Da bei bewegungsintensiven Spielen das lange Kabel dazu neigt sich zu verdrehen, besteht manchmal die Gefahr, dass der Spieler darüber stolpert oder daran hängen bleibt. Damit man in einem solchen Fall nicht gleich die Grafikkarte aus dem Mainboard reisst, laufen sämtliche Kabel der HTC Vive durch eine Breakout-Box, aus der die Kabel herausgezogen würden anstatt teure Hardware zu beschädigen. Wenn diese Situation eintritt verliert man zwar sofort Bild und Ton, hat aber keinen Defekt an der Vive oder dem PC zu befürchten.
HTC Vive (Bild © HTC)
Fazit
HTC Vive Award (Bild © PCMasters.de) Auch wenn die HTC Vive nicht die erste VR Brille auf dem Markt war, so hat dieses VR Headset die Technik vor Allem im Bereich des Trackings weit vorangebracht.

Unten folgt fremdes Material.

/-- RBNEXT (R259). -/
def rbnextTr (c : PCell) (t : Tid) (w : Word128) : Tr :=
  issue c t w (rMask true true true false true true false false false ||| mIMM 1) fun x => .read fun d =>
    if x.ra % 64 ≠ 0 then x.illegal
    else x.inSpad [(x.ra, 64)] <|
      let cs := d.cellAt x.pk
      let m := cs.bmask x.ra
      x.inSpad [m.range] <| x.unpoisoned (fun cs => cs.spadPoison m.range.1 m.range.2) <|
        let col := bitOf x.imm 0
        let lim := if col then m.qb else m.kb
        let at_ := fun (p : Nat) => if col then cs.blockAt m p x.rc else cs.blockAt m x.rc p
        let idx := ((List.range (lim - x.rb)).map (x.rb + ·)).find? fun p => at_ p ≠ 0
        let words := if col then (idx.getD (lim - 1) + 1) - x.rb else (idx.getD (lim - 1)) / 32 + 1 - x.rb / 32
        .seq [
          .bump ROUTE_BLOCKS_RUN x.die (b01 idx.isSome) x.p,
          .bump ROUTE_BLOCKS_SKIPPED x.die (idx.getD lim - x.rb) x.p,
          x.vecBusy (1 + (if x.rb < lim then words else 0)),
          x.nextWith fun th =>
            let v := match idx with | some p => p + at_ p * 2 ^ 32 | none => lim
            (th.setS (x.f 36 5) v).setC x.rcd idx.isSome]
/-- RBNEXT. -/
def execRbnext (c : PCell) (t : Tid) (w : Word128) (s : State) := run (onWord 8 6 w (rbnextTr c t w)) s

/-- Whether an element of a block is computed under its code (R257): its row and column within the block. -/
def CellSt.blockElem (cs : CellSt) (m : BMask) (code i j r q : Nat) : Bool :=
  let causal := m.kpos + 64 * j + q ≤ m.qpos + 64 * i + r
  match code with
  | 0 => false
  | 1 => true
  | 2 => causal
  | _ =>
    let a := leNat (cs.spad.slice (m.segq + 2 * (64 * i + r)) 2)
    let b := leNat (cs.spad.slice (m.segk + 2 * (64 * j + q)) 2)
    a = b && a ≠ 0xFFFF && (!m.causal || causal)

/-- RBEMASK (R260). -/
def rbemaskTr (c : PCell) (t : Tid) (w : Word128) : Tr :=
  issue c t w (rMask true true true false false true false false true ||| mIMM 3) fun x => .read fun d =>
    let quad := bitsOf x.imm 0 2
    let wide := bitOf x.imm 2
    if x.ra % 64 ≠ 0 || (wide && quad.testBit 0) then x.illegal
    else x.withTiles [x.f 52 6] fun ts => x.inSpad [(x.ra, 64)] <|
      let cs := d.cellAt x.pk
      let m := cs.bmask x.ra
      let code := cs.blockAt m x.rb x.rc
      let segs := if code = 3 then [(m.segq + 128 * x.rb, 128), (m.segk + 128 * x.rc, 128)] else []
      x.inSpad (m.range :: segs) <| x.hazard [] ts <|
        x.unpoisoned (fun cs => (m.range :: segs).any fun r => cs.spadPoison r.1 r.2) <|
          let r0 := 32 * (quad / 2)
          let bits := if wide then (List.range 2048).map fun e => cs.blockElem m code x.rb x.rc (r0 + e / 64) (e % 64)
            else (List.range 1024).map fun e => cs.blockElem m code x.rb x.rc (r0 + e / 32) (32 * (quad % 2) + e % 32)
          .seq [
            .tileAt x.pk (ts.headD 0) 0 (maskTile bits), x.vecBusy 4,
            x.nextWith fun th => th.setC x.rcd (bits.any id)]
/-- RBEMASK. -/
def execRbemask (c : PCell) (t : Tid) (w : Word128) (s : State) := run (onWord 8 7 w (rbemaskTr c t w)) s

end Sys2Proof.Machine
end

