-- ==== Sys2Proof/Machine/Update.lean ====
section
/-! DEFINITION. Parameter groups, the update instruction and clipping (R473 to R492). -/

namespace Sys2Proof.Machine

/-! ## Exact values with a square root (R483, R489)

A value a + b√s of rationals is compared with every boundary of a rounding through its place between consecutive multiples
of 2^-220: no boundary of FP32, FP16 or BF16, random bits included, lies strictly between two of them. -/

/-- floor(√n). -/
def isqrt (n : Nat) : Nat :=
  (List.range (Nat.log2 n / 2 + 1)).foldr (fun i r => if (r + 2 ^ i) * (r + 2 ^ i) ≤ n then r + 2 ^ i else r) 0

/-- The square root of a non-negative rational, when it is rational. -/
def ratSqrt? (q : Rat) : Option Rat :=
  let n := isqrt q.num.toNat
  let k := isqrt q.den
  if n * n = q.num.toNat && k * k = q.den then some (mkRat n k) else none

/-- A rational that lies where a + b√s lies among the multiples of 2^-220; the value itself where it is rational. -/
def surd (a b s : Rat) : Rat :=
  match ratSqrt? s with
  | some r => a + b * r
  | none =>
    if b = 0 then a
    else
      let scale : Rat := ((2 ^ 220 : Nat) : Rat)
      let a' := a * scale
      let p := b * b * scale * scale * s
      let m := p.num.toNat * p.den * (a'.den * a'.den)
      let den := a'.den * p.den
      let r : Int := if b < 0 then -(isqrt m : Int) - 1 else (isqrt m : Int)
      let fl : Int := (a'.num * (p.den : Int) + r) / (den : Int)
      ((fl : Rat) + mkRat 1 2) / scale

/-- 1. -/
def valOne : Val := .fin false 1
/-- A value to the power `k`. -/
def Val.pow (v : Val) (k : Nat) : Val :=
  match v with
  | .nan => if k = 0 then valOne else .nan
  | .inf s => if k = 0 then valOne else .inf (s && k % 2 = 1)
  | .fin s m => .fin (s && k % 2 = 1) (m ^ k)
/-- −1, 0 or 1 (R483). -/
def Val.sgn : Val → Val
  | .nan => .nan
  | .inf s => .fin s 1
  | .fin s m => if m = 0 then .fin false 0 else .fin s 1

/-! ## Groups (R473 to R478) -/

/-- FP32 bits as a value. -/
def f32v (b : Nat) : Val := fp32.decode b
/-- The group of a die. -/
def Dev.group? (d : Dev) (die g : Nat) : Option Group := aget? d.u.groups (1024 * die + g)
/-- A group := a record. -/
def Tr.setGroup (die g : Nat) (r : Group) : Tr :=
  .units fun u => { u with groups := tinsert u.groups (1024 * die + g) r }

/-- Default numeric control of a device's own rounding to FP32: RNE, saturating. -/
def plainCtl : NumCtl := { mode := .rne, ovf := false, ftz := false, mxFit := false }

/-- f of R477 at step `n`. -/
def curveAt (c : List (Nat × Nat)) (n : Nat) : Rat :=
  let fac := fun (p : Nat × Nat) => (f32v p.2).rat
  match c with
  | [] => 1
  | p0 :: _ =>
    if n ≤ p0.1 then fac p0
    else
      let below := c.filter fun p => p.1 ≤ n
      let above := c.filter fun p => n < p.1
      match below.getLast?, above.head? with
      | some p, some q => fac p + (fac q - fac p) * ((n - p.1 : Nat) : Rat) / ((q.1 - p.1 : Nat) : Rat)
      | some p, none => fac p
      | none, _ => fac p0

/-- η_n resolved at the group's n (R477). -/
def Group.resolve (g : Group) : Group :=
  { g with etaRes := (fp32.narrow plainCtl 0 (Val.ofRat ((f32v g.eta).rat * curveAt g.curve g.n))).bits }

/-- Whether FP32 bits are finite and not negative. -/
def f32NonNeg (b : Nat) : Bool := match f32v b with | .fin s m => !s || m = 0 | _ => false
/-- Whether FP32 bits lie in [0, 1]. -/
def f32Unit (b : Nat) : Bool := f32NonNeg b && (f32v b).mag ≤ 1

Die Gute Bewegungssteuerung in Verbindung mit den Hochauflösenden Displays und dem allgemein angenehmen Tragekomfort rundet ein sehr immersives Spielgefühl ab. Die Möglichkeit das eigene Lieblings-Headset zu nutzen gibt dem Ganzen ein individuelles Klangerlebnis und auch wenn es in Bezug die Anbindung an den Rechner noch Verbesserungsmöglichkeiten gibt (es sind Wireless-Adapter für die HTC Vive in Produktion) so erlaubt das VR-Headset schon jetzt, in eine vollkommen andere Welt einzutauchen.
Der hohe Grundpreis von rund 900€ macht dieses Peripheriegerät zwar zu einem Luxus-Artikel, aber ist die Investition (unter Voraussetzung des entsprechend leistungsstarken Rechners) durchaus Wert.
Aufgrund dieser Eigenschaften und Erfahrungen geben wir dem HTC Vive Virtual Reality Headset eine Bewertung von 91%.